I will start by making some general comments and then specifics regarding your situation. Anytime someone is "failing" their antiretroviral treatment it is worth defining whether that is because their viral load has rebounded, because their immune system is getting weaker (declining CD4 cells) or that they are developing symptoms of HIV disease, such as opportunistic infections. For people with many treatment options without significant drug resistance the goal should be complete viral suppression (undetectable viral load). For those with significant resistance, the goal should be to maintain CD4 cells and to remain healthy while minimizing side effects from the antiretroviral drugs and preserving the drug or drugs that are active until a regimen can be put together that is likely to achieve full viral suppression.

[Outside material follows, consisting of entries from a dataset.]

-- ==== Sys2Proof/Machine/ZoneOps.lean ====
section
/-! DEFINITION. Zones: states and hold causes, permissives, the start and stop sequences of each type, the transitions
that a value or an input level decides (spec/09_zone_programmes.md R318–R345). -/

namespace Sys2Proof.Machine

/-! Type-body fields (R330, R336, R338, R343) and common fields (R326). -/

def zFans (s : State) (z : Nat) : List Nat := ((List.range 4).map (fun i => g2 (zb s z) (2 * i))).filter (· < 128)
/-- Fan stations with their proof stations; a fan without one is left out. -/
def zProofs (s : State) (z : Nat) : List (Nat × Nat) :=
  ((List.range 4).map (fun i => (g2 (zb s z) (2 * i), g2 (zb s z) (8 + 2 * i)))).filter (fun p => p.1 < 128 && p.2 < 128)
def zBurner (s : State) (z : Nat) : Nat := g2 (zb s z) 16
def zFlame (s : State) (z : Nat) : Nat := g2 (zb s z) 18
def zValve (s : State) (z : Nat) : Nat := g2 (zb s z) 20
def lowFire (s : State) (z : Nat) : Int := i4 (zb s z) 28
def highFire (s : State) (z : Nat) : Int := i4 (zb s z) 32
def permissive (s : State) (z i : Nat) : Nat := g2 (zp s z) (32 + 2 * i)
def permLevel (s : State) (z i : Nat) : Bool := bitOf (g1 (zp s z) 48) i
def deckleCount (s : State) (z : Nat) : Nat := g1 (zp s z) 49
def deckleEntry (s : State) (z i : Nat) : List Byte := slice (zp s z) (64 + 16 * i) 16
def stopAction (s : State) (z : Nat) : Nat := g1 (zp s z) 7
def stopMs (s : State) (z : Nat) : Nat := g4 (zp s z) 24

/-- A field input is valid and on. -/
def inputOn (s : State) (n : Nat) : Bool := n < 128 && valueOf s n == 1

/-- The zone has a heat block. -/
def hasHeat (s : State) (z : Nat) : Bool := zoneType s z == 1 || zoneType s z == 2

/-- Permissives not at their level, in order (R323). -/
def permOpen (s : State) (z : Nat) : List Nat :=
  (List.range 8).filterMap (fun i =>
    let n := permissive s z i
    if n < 128 && valueOf s n != (b01 (permLevel s z i) : Int) then some n else none)

/-- A target of programme 1 (R345). -/
def target (s : State) (z code : Nat) : Option Int :=
  if zoneProg s z = 1 then tfind (zone s z).targets code else none

/-! States. -/

/-- A zone enters a state and a phase; a state change is recorded (R320). `cause` is a hold cause bit + 1, or 0. -/
def setZone (z st phase cause : Nat) (s : State) : State :=
  let q := zone s z
  let s1 := modZone z (fun q =>
    { q with
      st := st, phase := phase, phaseAt := s.sys.devTime, since := if st = q.st then q.since else s.sys.calTime }) s
  if st = q.st then s1 else note 0x0310 [z, q.st, st, phase, cause] s1

def setPhase (z phase : Nat) (s : State) : State := setZone z (zone s z).st phase 0 s

/-- The run of an aerating SILO since its last evaluation joins the day's (R339); of a day that has just begun, only the
part since midnight. -/
def siloCount (z : Nat) (s : State) : State :=
  let now := s.sys.devTime
  let day := s.sys.calTime / 86400000
  modZone z (fun q =>
    let ran := if q.silo.aerating then (now - q.silo.lastEval) / 1000000000 else 0
    { q with
      silo := { q.silo with lastEval := now, runDay := day,
                            runToday := if day = q.silo.runDay then q.silo.runToday + ran
                                        else min ran ((s.sys.calTime % 86400000).toNat / 1000) } }) s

It appears, from what you have written that you are not ill and that if your CD4 cells remain stable would allow you to maintain good health while on PCP prophylaxis for some time. As you have done, it is important to sit down with your provider and review your treatment history and most recent drug resistance data to determine the likelihood that you could create a regimen that would include at least two very active drugs, for which the CCR5 inhibitor might be one. Based upon what you have written, it sounds like you are likely to be resistant to NNRTIs and probably T-20 if you have been on these with persistently detectable viral loads. The usual strategy for those who are highly experienced, as you appear to be, is to assess whether one of the new/newer protease inhibitors (PIs) may be an option to use with a new drug, such as the CCR5 inhibitor. Information is available to assist your provider in predicting the likelihood that you would respond to tipranavir. In contrast, at this time less data is available to make such an assessment for response to darunavir (TMC114), the latter being available by expanded access. It is based upon this type of assessment and the nature of the clinical trial you are looking into as to what you would do next. The long and short of it is, if you and your provider agree that you can not be confident that you will be able to start at least two highly active agents at this time then you should take advantage of the fact that you are clinically stable and be monitored closely while awaiting more data and the availability of new drugs.
Thank you for your question and best of luck.